When photography was invented, most of the art world held it to be a mechanical process or a craft useful for documenting the world, but certainly not art. It took little training to be able to produce a photograph, but certainly not the thousands of hours required to learn to paint well or play the piano beautifully. Even early photographers looked at their photos as chronicles of life but certainly not anything that they created as art. As photography and photographers began to realize what is possible with the medium, more and more critics began to think of photography as art, despite the fact that anyone with a few hours of instruction could make a photograph. Belatedly but thankfully, critics decided that the beauty of the medium should not be obscured by the craft of the photographic process.
This photographic process is exactly what photography holds as an advantage over all other artistic mediums. Essentially, light bouncing off of objects outside of the camera is gathered by the lens and focused in to points on a sensor or a sheet of film. This captures a two dimensional representation of whatever the photographer has decided to point the lens at. The reproductive aspect is my favorite thing about the photograph because it makes it more “true” than any other medium. In fact many painters, but most famously Vermeer, used a camera obscura to paint in a way that was more realistic. This attribute of photography and the relative ease with which a photo can be taken, make it the ideal art for families, friends and travelers to document time spent and later to help remind us of the memories that we otherwise may have forgotten.

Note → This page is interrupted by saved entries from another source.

/-- An access that meets no error condition sets no error bit and emits no diagnostic.
If an access meets none of the four error conditions, then afterwards neither M_TPOE nor M_RPURE is set unless it was before, and every event it added is a frame. Which accesses meet a condition is named by the codes of decision D20 and rests on D16 for the undefined MAC slots (log entry 11) and on D21 for the reset writes (log entry 10).
Basis: derived (spec/60_exceptions.md section 1, spec/60_exceptions.md section 3, spec/92_eei_decisions.md D16, spec/92_eei_decisions.md D20, spec/92_eei_decisions.md D21). -/
def Obligations.CleanAccessReportsNothing : Prop :=
  ∀ (i : Instr) (s t : State), errorOf i s = none → exec i s = .next t →
    (t.fifoStatus.getLsbD cfg.bitTpoe.val = true → s.fifoStatus.getLsbD cfg.bitTpoe.val = true) ∧
    (t.fifoStatus.getLsbD cfg.bitRpure.val = true → s.fifoStatus.getLsbD cfg.bitRpure.val = true) ∧
    ∃ frames : List (List Byte), t.events = s.events ++ frames.map Event.send

/-- Each driven line is asserted exactly when some status bit is set and enabled; the phy line never is.
In every state: the host line is asserted exactly when one of the two flags is set with its mask bit; the FIFO line exactly when one of the 32 status bits is set with its enable bit; the phy line is low; and these are the levels the host samples. Each is a function of the state, so it is the level after every access.
Basis: stated (R132, R133, R134). -/
def Obligations.InterruptLineLevels : Prop :=
  ∀ s : State,
    (irqHost s = true ↔ ∃ k, k < 2 ∧ s.hostFlags.getLsbD k = true ∧ s.hostMask.getLsbD k = true) ∧
    (irqFifo s = true ↔ ∃ k, k < 32 ∧ s.fifoStatus.getLsbD k = true ∧ s.fifoEnable.getLsbD k = true) ∧
    irqPhy s = false ∧ sampleLines s = ⟨irqHost s, irqFifo s, false⟩

/-- Writing ones to all of a bank's status bits, or zero to its enable mask, leaves that bank's line low.
In every state of the device invariant: writing all ones to FIFO.INT_STATUS, or zero to FIFO.INT_ENABLE, completes with the FIFO line low; writing 3 to HOST.IRQ_FLAGS, or zero to HOST.IRQ_MASK, completes with the host line low; and the two status writes leave no status bit set. These are four fixed values of the write; the level after any other value is stated with the four writes themselves. That the INT_STATUS write clears the status register, inside the constant field, is the spec's resolution of conflict C1 and its decisions D2 and D3 (log entry 9). The spec marks this rule as derived.
Basis: derived (spec/60_exceptions.md section 4, spec/90_conflicts.md C1, spec/92_eei_decisions.md D2, spec/92_eei_decisions.md D3). -/
def Obligations.ClearOrDisableDeassertsLine : Prop :=
  ∀ s : State, DeviceInv s →
    (∃ t, exec (.wrFifoIntStatus 0xFFFFFFFF#32) s = .next t ∧ irqFifo t = false ∧ t.fifoStatus = 0) ∧
    (∃ t, exec (.wrFifoIntEnable 0) s = .next t ∧ irqFifo t = false ∧ t.fifoStatus = s.fifoStatus) ∧
    (∃ t, exec (.wrHostIrqFlags 3) s = .next t ∧ irqHost t = false ∧ t.hostFlags = 0) ∧
    (∃ t, exec (.wrHostIrqMask 0) s = .next t ∧ irqHost t = false ∧ t.hostFlags = s.hostFlags)

/-- A head record longer than 2044 bytes is never sent and blocks everything behind it until TXRESET.
If the oldest queued length record is above 2044, then however many steps the machine takes, as long as no request it takes is a TXRESET, that record stays the oldest queued record and no frame is sent. That a record without its words stalls is the spec's decision D4. That the word count of lengths from 0xFFFFFFFD up does not wrap is its decision D6 (both in log entry 8), and that a TX_RESET write of any word but 0x000000A5 is no TXRESET its decision D21 (log entry 10). The spec marks the rule as its own inference.
Basis: derived (spec/44_tx_pipeline.md section 5, spec/92_eei_decisions.md D4, spec/92_eei_decisions.md D6, spec/92_eei_decisions.md D21). -/
def Obligations.OversizedRecordBlocks : Prop :=
  ∀ (n : Nat) (s t : State) (len : Word) (rest : List Word),
    s.txl.contents = len :: rest → 2044 < len.toNat →
    (∀ r ∈ s.inbox.take n, decodeRequest cfg.base r ≠ .ok (.wrFifoTxReset 0xA5#32)) →
    Sys2Proof.core.run n s = .next t →
    sentFrames t.events = sentFrames s.events ∧ ∃ more, t.txl.contents = len :: rest ++ more

/-- With the TX length ring full, only TXRESET changes a TX ring; pushes overflow and the vacancy reads 0.
In every state whose TX length ring is full: every instruction other than a TX reset write of 0xA5 leaves both TX rings and sends nothing; a TX data write and a TX length write each set M_TPOE; the vacancy reads 0; and a TX reset write of 0xA5 empties both rings. That such a ring can fill at all is the spec's decision D4 (log entry 8), and that a TX_RESET write of any word but 0x000000A5 leaves the rings its decision D21 (log entry 10).
Basis: derived (spec/70_reset_and_hazards.md section 3, spec/92_eei_decisions.md D4, spec/92_eei_decisions.md D21). -/
def Obligations.FullLengthRingBlocks : Prop :=
  ∀ s : State, s.txl.isFull = true →
    (∀ (i : Instr) (t : State), i ≠ .wrFifoTxReset 0xA5#32 → exec i s = .next t →
      t.txd = s.txd ∧ t.txl = s.txl ∧ sentFrames t.events = sentFrames s.events) ∧
    (∀ v : Word, ∃ t u, exec (.wrFifoTxData v) s = .next t ∧ t.fifoStatus.getLsbD cfg.bitTpoe.val = true ∧
      exec (.wrFifoTxLength v) s = .next u ∧ u.fifoStatus.getLsbD cfg.bitTpoe.val = true) ∧
    exec .rdFifoTxVacancy s = .next { s with replies := s.replies ++ [.value 0] } ∧
    (∃ t, exec (.wrFifoTxReset 0xA5#32) s = .next t ∧ t.txd.isEmpty = true ∧ t.txl.isEmpty = true)

/-- As many data words as the vacancy says can be pushed without overflow, and the next one overflows.
In every state, writing TX_DATA with a list of words no longer than the vacancy, one after another, pushes them all in order, leaves the status register and every record as they were and the vacancy smaller by their number; and a data write at vacancy 0 only sets M_TPOE.
Basis: derived (spec/43_fifo_bank.md section 1, spec/70_reset_and_hazards.md section 3). -/
def Obligations.VacancyCountsAcceptedPushes : Prop :=
  (∀ (words : List Word) (s : State), words.length ≤ txVacancy s →
    ∃ t, execAll (words.map Instr.wrFifoTxData) s = .next t ∧
      t.txd.contents = s.txd.contents ++ words ∧ t.txl = s.txl ∧ t.fifoStatus = s.fifoStatus ∧
      txVacancy t + words.length = txVacancy s) ∧
  (∀ (v : Word) (s : State), txVacancy s = 0 → exec (.wrFifoTxData v) s = .next
    { s with fifoStatus := s.fifoStatus ||| mTpoe cfg, replies := s.replies ++ [.nothing] })
end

I occasionally look at old photos of my parents who are no longer with us, and I am thankful that someone took the time to take a few snapshots of them because I see things in those photos that there is no way I could have otherwise remembered. In a non-posed picture of my Mom, looking directly into the camera, she appears thoughtful and melancholy but also has an earnestness about her. There is a photo of my Dad laughing and smiling lovingly at my being afraid of a horse we are standing about five feet away from. (I was four and now love horses.) These two photographs comparatively capture the essence of both of my parents.

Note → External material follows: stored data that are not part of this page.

-- ==== Sys2Proof/Laws/TxPipeline.lean ====
section
/-! SUPPORT. What the Transmit Pipeline can do to a state, said once: it moves the two TX pop indices, adds
frames at the end of the events, and sets no status bit but `M_TC`. -/

namespace Sys2Proof.Machine

/-- The pipeline's loop moves the TX pop indices and appends frames; every other field stays. -/
theorem drainFrames_frame (p : Config.Params) (fuel : Nat) (s : State) :
    ∃ (a : Fin 16) (b : Fin 512) (frames : List (List Byte)),
      drainFrames p fuel s =
        { s with
          txl := { s.txl with popIdx := a }
          txd := { s.txd with popIdx := b }
          events := s.events ++ frames.map Event.send } := by
  induction fuel generalizing s with
  | zero => exact ⟨s.txl.popIdx, s.txd.popIdx, [], by simp [drainFrames]⟩
  | succ n ih =>
    by_cases h : headReady s = true
    · obtain ⟨a, b, frames, he⟩ := ih (sendHead p s)
      refine ⟨a, b, assembleFrame p.frameByteOrder (s.txd.take (wordCount s.txl.peek)).words s.txl.peek :: frames, ?_⟩
      rw [drainFrames, if_pos h, he]
      have hne : s.txl.isEmpty = false := by
        simp only [headReady, Bool.and_eq_true, Bool.not_eq_true'] at h
        exact h.1
      simp [sendHead, RingBuffer.pop_ring_of_nonempty _ hne]
    · exact ⟨s.txl.popIdx, s.txd.popIdx, [], by simp [drainFrames, h]⟩

/-- The whole pipeline: as its loop, and then `M_TC` set if the length queue is empty. -/
theorem txPipeline_frame (p : Config.Params) (s : State) :
    ∃ (a : Fin 16) (b : Fin 512) (frames : List (List Byte)),
      txPipeline p s =
        { s with
          txl := { s.txl with popIdx := a }
          txd := { s.txd with popIdx := b }
          events := s.events ++ frames.map Event.send
          fifoStatus := if s.txl.pushIdx = a then s.fifoStatus ||| mTc p else s.fifoStatus } := by
  obtain ⟨a, b, frames, he⟩ := drainFrames_frame p s.txl.occ s
  refine ⟨a, b, frames, ?_⟩
  simp only [txPipeline, he, RingBuffer.isEmpty, State.raise]
  by_cases h : s.txl.pushIdx = a <;> simp [h]

/-- Everything a data write can do: overflow, or one word pushed. -/
theorem writeTxData_cases (p : Config.Params) (v : Word) (s : State) :
    ((s.txl.isFull = true ∨ s.txd.isFull = true) ∧ writeTxData p v s = s.raise (mTpoe p)) ∨
      (s.txl.isFull = false ∧ s.txd.isFull = false ∧ writeTxData p v s = { s with txd := s.txd.push v }) := by
  unfold writeTxData
  cases s.txl.isFull <;> cases s.txd.isFull <;> simp

/-- Everything a length write can do: overflow, or the record pushed and one pipeline run; and the shadow
word either way. -/
theorem writeTxLength_cases (p : Config.Params) (v : Word) (s : State) :
    (s.txl.isFull = true ∧ writeTxLength p v s =
        { s with fifoStatus := s.fifoStatus ||| mTpoe p, shadow5 := shadowAfter p s.shadow5 v }) ∨
      (s.txl.isFull = false ∧ ∃ (a : Fin 16) (b : Fin 512) (frames : List (List Byte)), writeTxLength p v s =
        { s with
          txl := { s.txl.push v with popIdx := a }
          txd := { s.txd with popIdx := b }
          events := s.events ++ frames.map Event.send
          fifoStatus := if (s.txl.push v).pushIdx = a then s.fifoStatus ||| mTc p else s.fifoStatus
          shadow5 := shadowAfter p s.shadow5 v }) := by
  cases h : s.txl.isFull
  · obtain ⟨a, b, frames, he⟩ := txPipeline_frame p { s with txl := s.txl.push v }
    refine .inr ⟨rfl, a, b, frames, ?_⟩
    simp only [writeTxLength, queueTxLength, h, he]
    rfl
  · exact .inl ⟨rfl, by simp [writeTxLength, queueTxLength, h, State.raise]⟩

end Sys2Proof.Machine
end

I think back to a time in Colorado when I would try to hike at least once a week and I look at the crappy photos that I took in the harsh noon sunlight. With washed out skies and shadows blocked up and muddy these photos take me back to a feeling of solace I found 20 miles from anywhere. I love those crappy photos because it was me in that moment trying to capture the beauty of that moment. And those photos taught me to hunt for beauty everywhere. Gradually, I learned that beauty could be found in the mundane things around the house, or even in the ugly and oddly in the painful because all of these things are truthful. The dew on leaves in your backyard, the way the sun hits a glass of beer in a restaurant, oddly juxtaposed strangers on their way to work, you find yourself appreciating the world around you more and maybe most importantly, searching for beauty to capture.
This is why I take photography seriously. This is why I think its important to take photographs of all types, candid snapshots, semi-posed portraits, studio portraits, landscapes, streetscapes, details, each one gives us a different aspect of reality and while it cannot show us everything it can at least show us some truth about the subject. And through this truth we can learn to see the beauty that is all around us.